You can view full text of the latest Director's Report for the company.
Year End :2025-03 

1. We have audited the accompanying standalone financial statements of Srivari Species and Foods
Limited ('the Company'), which comprise the Balance Sheet as at 31 March 2025, the Statement of
Profit and Loss, the Statement of Cash Flow, and notes to the standalone financial statements,
including material accounting policy information and other explanatory information.

2. In our opinion and to the best of our information and according to the explanations given to us, the
aforesaid standalone financial statements give the information required by the Companies Act, 2013
('the Act') in the manner so required and give a true and fair view in conformity with the accounting
principles generally accepted in India, including the Accounting Standards prescribed under section
133 of the Companies Act, 2013, read with rule 7 of the Companies (Accounts) Rules, 2014 (as
amended), of the state of affairs of the Company as at 31 March 2025, and its profit and its cash flows
for the year ended on that date.

Basis for Opinion

3. We conducted our audit in accordance with the Standards on Auditing specified under section
143(10) of the Act. Our responsibilities under those standards are further described in the Auditor's
Responsibilities for the Audit of the standalone Financial Statements section of our report. We are
independent of the Company in accordance with the Code of Ethics issued by the Institute of
Chartered Accountants of India ('ICAI') together with the ethical requirements that are relevant to
our audit of the standalone financial statements under the provisions of the Act and the rules
thereunder, and we have fulfilled our other ethical responsibilities in accordance with these
requirements and the Code of Ethics. We believe that the audit evidence we have obtained is
sufficient and appropriate to provide a basis for our opinion.

Key Audit matters

4. Key audit matters are those matters that, in our professional judgment, were of most significance in
our audit of the standalone financial statements of the current year.
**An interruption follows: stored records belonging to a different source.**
-- ==== Sys2Proof/Machine/Misc.lean ====
section
/-! DEFINITION. The miscellaneous instructions, Types 18 to 22 and 25 (43_misc.md). -/

namespace Sys2Proof.Machine

/-! ### Type 18 (R330) -/

/-- A system register and in SIMD mode its complement, if it is another register, changed by `f` (R330). -/
def bitChange (s : State) (reg : SReg) (f : Word → Word) : Run State := do
  let wx ← regWrite s (.sys reg) (bus32 (f (s.readSReg reg)))
  let wy ← onlyIf (s.simd && hasComplement (.sys reg))
    (regWrite s (.sys (complementSReg reg)) (bus32 (f (s.readSReg (complementSReg reg)))))
  commit s (wx ++ wy)

/-- BTF of ASTATx from a test of the register, and in SIMD mode BTF of ASTATy from a test of the register PEy sees
(R334, R335). -/
def bitTest (s : State) (reg : SReg) (test : Word → Bool) : Run State :=
  commit s
    (.reg (.sys .astatx) (bus32 (withBtf s.x.astat (test (s.readSReg reg)))) ::
      if s.simd then [.reg (.sys .astaty) (bus32 (withBtf s.y.astat (test (s.readSReg (complementSReg reg)))))]
      else [])

/-- `BIT SET` (R331). -/
def execBitSet (reg : SReg) (data : Word) (s : State) : Host.Outcome State Fault Refusal :=
  Run.outcome (bitChange s reg (fun v => v ||| data))

/-- `BIT CLR` (R332). -/
def execBitClr (reg : SReg) (data : Word) (s : State) : Host.Outcome State Fault Refusal :=
  Run.outcome (bitChange s reg (fun v => v &&& ~~~data))

/-- `BIT TGL` (R333). -/
def execBitTgl (reg : SReg) (data : Word) (s : State) : Host.Outcome State Fault Refusal :=
  Run.outcome (bitChange s reg (fun v => v ^^^ data))

/-- `BIT TST` (R334). -/
def execBitTst (reg : SReg) (data : Word) (s : State) : Host.Outcome State Fault Refusal :=
  Run.outcome (bitTest s reg (fun v => decide (v &&& data = data)))

/-- `BIT XOR`: a compare for equality (R335). -/
def execBitXor (reg : SReg) (data : Word) (s : State) : Host.Outcome State Fault Refusal :=
  Run.outcome (bitTest s reg (fun v => decide (v = data)))

/-! ### Type 19 -/

/-- `MODIFY (Ia, <data32>)`, always with the circular wrap (R336). -/
def execModifyImm (g : Dag) (i : Fin 8) (data : Word) (s : State) : Host.Outcome State Fault Refusal :=
  Run.outcome (commit s (modifyWrites s (g.reg i) data))

/-- `BITREV (Ia, <data32>)` (R337). -/
def execBitrev (g : Dag) (i : Fin 8) (data : Word) (s : State) : Host.Outcome State Fault Refusal :=
  Run.outcome (commit s (indexWrites (g.reg i) (rev32 (wrap s (g.reg i) data)) (wraps s (g.reg i) data)))

/-! ### Type 20 (R338) -/

/-- `FLUSH CACHE`: the stale set is emptied (R343). -/
def flushIf (s : State) (go : Bool) : State := if go then { s with stale := [] } else s

/-- `PUSH PCSTK`: the new entry is a free value (R339, log entry 15). -/
def pushFreePc (s : State) : Run State :=
  pushPc s .software ((Config.freeWord .pcEntry s.clock).extractLsb' 0 24)

/-- `PUSH LOOP`: LADDR is 0, the counter entry is a free value (R340, log entry 15). -/
def pushFreeLoop (s : State) : Run State :=
  pushLoop s ⟨0#32, (Config.freeWord .countEntry s.clock).extractLsb' 0 32, none⟩

/-- A pop of the PC stack that drops the address (R345). -/
def dropPc (s : State) : Run State := do
  let (_, s) ← popPc s
  pure s

/-- `PUSH PCSTK` (R339). -/
def execPushPcstk (flushes : Bool) (s : State) : Host.Outcome State Fault Refusal :=
  Run.outcome do
    let s ← pushFreePc s
    pure (flushIf s flushes)

/-- `PUSH LOOP`, with the other pushes the word asks for (R338, R340). -/
def execPushLoop (sts pcstk flushes : Bool) (s : State) : Host.Outcome State Fault Refusal :=
  Run.outcome do
    let s ← pushFreeLoop s
    let s ← whenSet sts pushSts s
    let s ← whenSet pcstk pushFreePc s
    pure (flushIf s flushes)

/-- `PUSH STS`, with PUSH PCSTK if the word asks for it (R338, R341). -/
def execPushSts (pcstk flushes : Bool) (s : State) : Host.Outcome State Fault Refusal :=
  Run.outcome do
    let s ← pushSts s
    let s ← whenSet pcstk pushFreePc s
    pure (flushIf s flushes)

/-- `POP LOOP`, with the other pops the word asks for (R338, R342). -/
def execPopLoop (sts pcstk flushes : Bool) (s : State) : Host.Outcome State Fault Refusal :=
  Run.outcome do
    let s ← popLoop s
    let s ← whenSet sts popSts s
    let s ← whenSet pcstk dropPc s
    pure (flushIf s flushes)

/-- `POP STS`, with POP PCSTK if the word asks for it (R338, R344). -/
def execPopSts (pcstk flushes : Bool) (s : State) : Host.Outcome State Fault Refusal :=
  Run.outcome do
    let s ← popSts s
    let s ← whenSet pcstk dropPc s
    pure (flushIf s flushes)

/-- `POP PCSTK` (R345). -/
def execPopPcstk (flushes : Bool) (s : State) : Host.Outcome State Fault Refusal :=
  Run.outcome do
    let s ← dropPc s
    pure (flushIf s flushes)

/-- `FLUSH CACHE` alone (R343). -/
def execFlushCache (s : State) : Host.Outcome State Fault Refusal := .next (flushIf s true)

/-- A Type 20 word with no action (R338). -/
def execStackNone (s : State) : Host.Outcome State Fault Refusal := .next s

/-! ### Types 21 and 22 -/

/-- `NOP` (R350). -/
def execNop (s : State) : Host.Outcome State Fault Refusal := .next s

/-- `IDLE` (R346): the step leaves the state idle until an interrupt is taken. -/
def execIdle (s : State) : Host.Outcome State Fault Refusal := .next { s with idle := true }

/-! ### Type 25 -/

/-- `CJUMP` (R347): R2, and S2 in SIMD mode, takes I6; I6 takes I7; the branch is delayed. -/
def cjump (s : State) (t : ProgAddr) : Run State := do
  let s' ← commit s
    (.reg (.r 2) (bus32 s.i[6]) :: (if s.simd then [.reg (.s 2) (bus32 s.i[6])] else []) ++ [indexWrite 6 s.i[7]])
  pure (requestBranch s' t true false)

/-- `CJUMP <addr24> (DB)` (R347). -/
def execCjumpAbs (addr : ProgAddr) (s : State) : Host.Outcome State Fault Refusal :=
  Run.outcome (cjump s addr)

/-- `CJUMP (PC, <reladdr24>) (DB)` (R348). -/
def execCjumpRel (rel : BitVec 24) (s : State) : Host.Outcome State Fault Refusal :=
  Run.outcome (cjump s (s.pc + rel))

/-- The value RFRAME loads: the cell at I6; in SIMD mode either the cell at I6 or the next, not said which (R349, U24,
log entry 33). -/
def frameValue (s : State) : Run Word := do
  let v ← loadCell s s.i[6] false
  if s.simd then
    let w ← loadCell s (s.i[6] + 1#32) false
    pure (to32 (if Config.freeBit .rframe s.clock then w else v))
  else pure (to32 v)

/-- `RFRAME` (R349): I7 takes I6, I6 takes the loaded value. -/
def execRframe (s : State) : Host.Outcome State Fault Refusal :=
  Run.outcome do
    let v ← frameValue s
    commit s [indexWrite 7 s.i[6], indexWrite 6 v]

end Sys2Proof.Machine
end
These matters were addressed
in the context of our audit of the standalone financial statements as a whole, and in forming our
opinion thereon, and we do not provide a separate opinion on these matters.

Information other than the Standalone Financial Statements and Auditor's Report thereon

5. The Company's Board of Directors are responsible for the other information. The other information
does not include the standalone financial statements and our auditor's report thereon.

Our opinion on the standalone financial statements does not cover the other information and we do
not express any form of assurance conclusion thereon.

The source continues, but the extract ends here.